– Te hablo de delincuencia altamente especializada en 3D -aclaró el inspector-. O'Rahilly ha diseñado clones de los cuatro miembros de la banda, en tres dimensiones, y podría haber eliminado a Winston para que la copia sustituya al original. Es la última forma de piratería que nos quedaba por ver, la que suplanta al artista en concierto por un engendro, hecho de luz y sonido.
– Interroguémosle -ordenó de inmediatro el comisario-. ¿Dónde reside ese sujeto?
– Ahí está el problema -dijo Perdomo-. O'Rahilly rara vez sale de su barco pirata, que tiene fondeado en las aguas internacionales del estrecho de Oresund.
El mono de tabaco del comisario Galdón había llegado ya al paroxismo. Incapaz de aguantar ni un segundo más sin cigarrillos, rescató una infecta colilla de uno de los dos ceniceros que tenía sobre la mesa y después de estirarla y alisarla con los dedos, para que ofreciera mejor aspecto, se la llevó a los labios con sus dedos temblorosos y amarillos de nicotina.
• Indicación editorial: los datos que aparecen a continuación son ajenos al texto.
-- ==== Sys2Proof/Tests/Slice0.lean ====
section
/-! SUPPORT. The model's own tests: the WellFormed smoke, words written out from the encodings of
30_encoding.md, at most two single-step tests per instruction with results from 95_test_vectors.md
(computed there, not here), and for every statement with hypotheses a state that meets them. -/

namespace Sys2Proof.Machine

/-! Helpers. -/

/-- The n bytes of a hexadecimal string written as a number, byte 0 first (R11). -/
def hexBytes (n x : Nat) : List Byte :=
  (List.range n).map fun i => BitVec.ofNat 8 (x / 256 ^ (n - 1 - i))

/-- A list of cells for the bytes at increasing addresses. -/
def cellsAt (a : Nat) : List Byte → Memory
  | [] => []
  | b :: bs => (a, b) :: cellsAt (a + 1) bs

/-- What a field is after a step that answers. -/
def after {α : Type} (f : State → α) : Result → Option α
  | .next t => some (f t)
  | _ => none

def faultOf : Result → Option Fault
  | .fault f => some f
  | _ => none

def refusalOf : Result → Option Refusal
  | .refused r => some r
  | _ => none

def answers (r : Result) : Bool := (after (fun _ => ()) r).isSome

/-- CTL as (PH, BLK, RND, KPOS). -/
def ctl (s : State) : Nat × Nat × Nat × Nat := (s.ph.toNat, s.blk, s.rnd.toNat, s.kpos.toNat)

/-- Idle after the host prepared the one-block call of P1. -/
def tIdle : State := { State.reset with
  ptAddr := some 0x1000, ptLen := some 16, keyAddr := some 0x3000, keyLen := some 16,
  ivAddr := some 0x3010, ivLen := some 16, ctAddr := some 0x2000,
  mem := cellsAt 0x1000 (hexBytes 16 0x6bc1bee22e409f96e93d7e117393172a) ++
    (cellsAt 0x3000 (hexBytes 16 0x2b7e151628aed2a6abf7158809cf4f3c) ++
      cellsAt 0x3010 (hexBytes 16 0x000102030405060708090a0b0c0d0e0f)) }

/-- The same call just started. -/
def tChk : State := { tIdle with busy := true, ph := Op.chk }

/-- The call past CHK. -/
def tKld : State := { tChk with ph := Op.kld, nblk := some 1 }

/-- The call at the first KXW. -/
def tKxw : State := { tKld with
  ph := Op.kxw, rcon := some 0x01#8,
  rk := holding (hexBytes 16 0x2b7e151628aed2a6abf7158809cf4f3c) ++ discarded 160 }

/-- A complete schedule whose round keys are all round key 0 of V10 (enough for one ARK). -/
def tRk : List Byte :=
  (List.replicate 11 (hexBytes 16 0x2b7e151628aed2a6abf7158809cf4f3c)).flatten

/-- The call at CBX of its block. -/
def tCbx : State := { tKld with
  ph := Op.cbx, kpos := 176#8, rcon := some 0x6C#8, rkv := true, rk := holding tRk }

/-- The call at ARK 0 with the state of V18's first row. -/
def tArk : State := { tCbx with
  ph := Op.ark, regS := holding (hexBytes 16 0x3243f6a8885a308d313198a2e0370734) }

/-- A state with the given S and position (for the round transform). -/
def tRound (ph rnd : Nibble) (x : Nat) : State := { tCbx with
  ph := ph, rnd := rnd, regS := holding (hexBytes 16 x) }

/-- The call at BST of its block. -/
def tBst : State := tRound Op.bst 10#4 0x3925841d02dc09fbdc118597196a0b32

/-- The call at FIN after its block. -/
def tFin : State := { tBst with ph := Op.fin, blk := 1 }

/-! WellFormed and decoding. -/

/-- The one check: k of ARK is 0..10 (R83). -/
theorem test_wf_ark_range : (Instr.ark 10#4).wf = true ∧ (Instr.ark 11#4).wf = false := by decide

/-- The words of R83 and R84, written out bit by bit. -/
theorem test_decode_words :
    decodeCommand 0b00000001#8 = .ok (some .encrypt) ∧ decodeCommand 0b00000000#8 = .ok none ∧
    decodeMicro 0b00010000#8 = .ok .chk ∧ decodeMicro 0b00100000#8 = .ok .kld ∧
    decodeMicro 0b00110000#8 = .ok .kxw ∧ decodeMicro 0b01000000#8 = .ok .cbx ∧
    decodeMicro 0b01010000#8 = .ok (.ark 0#4) ∧ decodeMicro 0b01011010#8 = .ok (.ark 10#4) ∧
    decodeMicro 0b01100000#8 = .ok .sub ∧ decodeMicro 0b01110000#8 = .ok .shr ∧
    decodeMicro 0b10000000#8 = .ok .mix ∧ decodeMicro 0b10010000#8 = .ok .bst ∧
    decodeMicro 0b10100000#8 = .ok .fin := by decide

/-- V42: the examples of reserved words, and exactly 20 valid format-U words. -/
theorem test_decode_reserved :
    ([0x00, 0x11, 0x5B, 0x5F, 0x61, 0x8F, 0xA1, 0xB0, 0xF0, 0xFF].all fun w =>
      decodeMicro (BitVec.ofNat 8 w) == .error .reservedWord) = true ∧
    ((List.range 256).filter fun w =>
      decodeMicro (BitVec.ofNat 8 w) != .error .reservedWord).length = 20 := by decide +kernel

/-- Every table word decodes through the number form, and runs as the first step after reset. -/
theorem test_table_words_run :
    ([0x01, 0x10, 0x20, 0x30, 0x40, 0x50, 0x5A, 0x60, 0x70, 0x80, 0x90, 0xA0].all fun w =>
      (decodeTableWord 8 w).isSome && answers (step (State.reset.withFetchWord 8 w))) = true := by
  decide +kernel

/-! Function units. -/

/-- V1: a sample of the S-box. -/
theorem test_sbox_v1 :
    (sbox 0x00#8, sbox 0x01#8, sbox 0x10#8, sbox 0x52#8, sbox 0x53#8, sbox 0x8D#8, sbox 0xFF#8) =
      (0x63#8, 0x7C#8, 0xCA#8, 0x00#8, 0xED#8, 0x5D#8, 0x16#8) := by decide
– ¡Me da igual que haya sido la viuda, el pirado de Chapman o el pirata Pata de Palo, Perdomo! -bramó-. ¡Este asesinato hay que resolverlo cuanto antes! ¿De qué nos vale tener cien sospechosos si no tenemos ningún imputado? Te doy siete días. Pasado ese plazo, a menos que me entregues a alguien concreto a quien imputarle el delito, me pongo en contacto con Scotland Yard para que manden un equipo de refuerzo. ¡Si alguien se tiene que cubrir de ridículo por no haber resuelto el crimen del año, prefiero que sean los británicos!
54 The way you look tonight
Cuando sólo le quedaban cien metros para llegar al restaurante donde había quedado citado con Tania, Perdomo recibió una llamada del instructor Chaparro, que atendió a través del manos libres.
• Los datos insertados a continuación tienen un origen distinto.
-- ==== Sys2Proof/Machine/Ops.lean ====
section
/-! DEFINITION. The named operations over the state: the one home of each field's updates, how a command ends
(`respond`, `raise`), the arithmetic of 00_scope.md R9, the response bundle (30_encoding.md R48), and what a clock
edge does on the ports (70_reset_and_hazards.md R89, R91). -/

namespace Sys2Proof.Machine

/-! ### Arithmetic (R9, R11) -/

/-- R9: the r with 0 ≤ r < m and m dividing v − r, for m > 0 (no rule applies it with m ≤ 0). -/
abbrev emod (v m : Int) : Int := v % m

/-- R9: floor (v / m), for m > 0. -/
abbrev fdiv (v m : Int) : Int := v / m

/-! ### Updates of the state -/

/-- The key slot is replaced as a whole, never field by field (R24, R37, R42). -/
def State.withKey (s : State) (k : Option Key) : State := { s with key := k }

/-- The block goes to another phase of the handshake (R91). -/
def State.withPhase (s : State) (p : Phase) : State := { s with phase := p }

/-- One clock edge has passed: its inputs are used up. -/
def State.tick (s : State) : State := { s with edges := s.edges.tail }

/-! ### The end of a command (R14, R82) -/

/-- R14, R48: `respond(cnt = k, res = v)`: the command ends with status OK. -/
def respond (cnt : Nat) (res : Word) (s : State) : State :=
  s.withPhase (.responding { status := .ok, cnt := BitVec.ofNat 3 cnt, res := res })

/-- R14, R75, R82: `raise <Error>`: the command ends at once; no state is written and the response carries the
status code, `cnt` = 0 and `res` = 0. This is the block's whole error entry; there is no return from it (R83). -/
def raise (e : Err) (s : State) : State :=
  s.withPhase (.responding { status := .err e, cnt := 0#3, res := 0#32 })

/-- R63, R68: a result that may be absent: `cnt` = 1 with its value, or `cnt` = 0 and `res` = 0 (R12, R48, R84). -/
def respondOptional (v : Option Word) (s : State) : State :=
  match v with
  | some w => respond 1 w s
  | none => respond 0 0#32 s

/-! ### The response bundle (R48, R75) -/

/-- R75: the numbers of the errors. -/
def errCode : Err → BitVec 4
  | .notInvertible => 1#4
  | .invalidAlphabetSize => 2#4
  | .noKey => 3#4
  | .badModulus => 4#4
  | .illegalCommand => 5#4

/-- R75: the 4-bit `status` field. -/
def statusCode : Status → BitVec 4
  | .ok => 0#4
  | .err e => errCode e

/-- R48: the 39-bit bundle `resp`: `status` in [38:35], `cnt` in [34:32], `res` in [31:0]. -/
def respBits (r : Response) : BitVec 39 := statusCode r.status ++ r.cnt ++ r.res

/-- R72, R92 (d): the characters a host reads from the response of a DECC or DECV: the `cnt` low lanes, lane 0
first. -/
def outputOf (r : Response) : List Byte := (List.range r.cnt.toNat).map (lane r.res)

/-! ### The ports (R89, R91) -/

/-- What an edge samples when none is listed: no reset, no command, the host takes a waiting response (R93: it raises
`resp_ready` eventually), the command in progress completes. DESIGN CHOICE, log entry 3. -/
def quietEdge : Edge :=
  { rst := false, cmdValid := false, cmd := 0#112, respReady := true, stall := false }

/-- The inputs the next rising edge samples. -/
def State.edge (s : State) : Edge := s.edges.headD quietEdge

/-- R91: `cmd_ready`: no command in progress and no response waiting. The level while `rst` is sampled high is open
(R89 says only that nothing is accepted or sent); the phase alone decides it here. DESIGN CHOICE, log entry 11. -/
def cmdReady (s : State) : Bool :=
  match s.phase with
  | .idle => true
  | .executing _ => false
  | .responding _ => false

/-- R91: the response on the port while `resp_valid` is high (at an edge with `rst` high too: log entry 11). -/
def respOut (s : State) : Option Response :=
  match s.phase with
  | .idle => none
  | .executing _ => none
  | .responding r => some r

/-- R91: `resp_valid`. While `rst` is sampled high the phase alone decides it too (DESIGN CHOICE, log entry 11). -/
def respValid (s : State) : Bool := (respOut s).isSome

/-- R89: `rst` sampled high: `KV` ← 0, a command in progress or a response waiting is abandoned, nothing is accepted
or sent, and the block is ready afterwards. -/
def resetBlock (s : State) : State := (s.withKey none).withPhase .idle

/-- R91: at an idle edge a valid command is accepted; `cmd` is sampled here and only here (R91 (d)). -/
def accept (e : Edge) (s : State) : State :=
  if e.cmdValid then s.withPhase (.executing e.cmd) else s

/-- R91: the waiting response is taken by the host. -/
def deliver (r : Response) (s : State) : State :=
  { s with phase := .idle, delivered := s.delivered ++ [r] }

/-- R91: a waiting response is delivered at an edge at which `resp_ready` is high, and holds steady until then. -/
def offer (e : Edge) (r : Response) (s : State) : State :=
  if e.respReady then deliver r s else s

end Sys2Proof.Machine
end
– Me telefoneó una ayudante tuya hace un par de horas, una tal Amanda Torres -comenzó diciendo el puertorriqueño-. ¿Puede ser?
Perdomo sintió cómo le invadía una oleada de indignación. La periodista había vuelto a extralimitarse y a tratar de conseguir información por su cuenta, sin que él le hubiera concedido permiso. Tendría que haberla mandado a paseo después de la brutal agresión de su ex novia.
– Sí, puede ser -respondió Perdomo, fingiendo que estaba al corriente de la llamada.
– Me ha parecido simpatiquísima -comentó Chaparro-, hasta me dio su cuenta de Messenger para que chateáramos un rato, a la noche. Sin embargo, como no me habías contado nada acerca de ella, le dije que no podía suministrarle información hasta no haber hablado contigo. Siento si esto te ha causado algún trastorno, man.
– No, hiciste bien -le felicitó Perdomo-. Y es mejor que siempre hables directamente conmigo, porque aunque Amanda es de toda confianza -mintió-, prefiero escuchar las noticias frescas de primera mano. ¿Qué tienes?
– Chapman se ha derrumbado -aseguró el instructor-. No hay marine, no hay viajes astrales, no hay nada de nada. Los federales lo han interrogado durante ocho horas seguidas y ha confesado que se lo inventó todo.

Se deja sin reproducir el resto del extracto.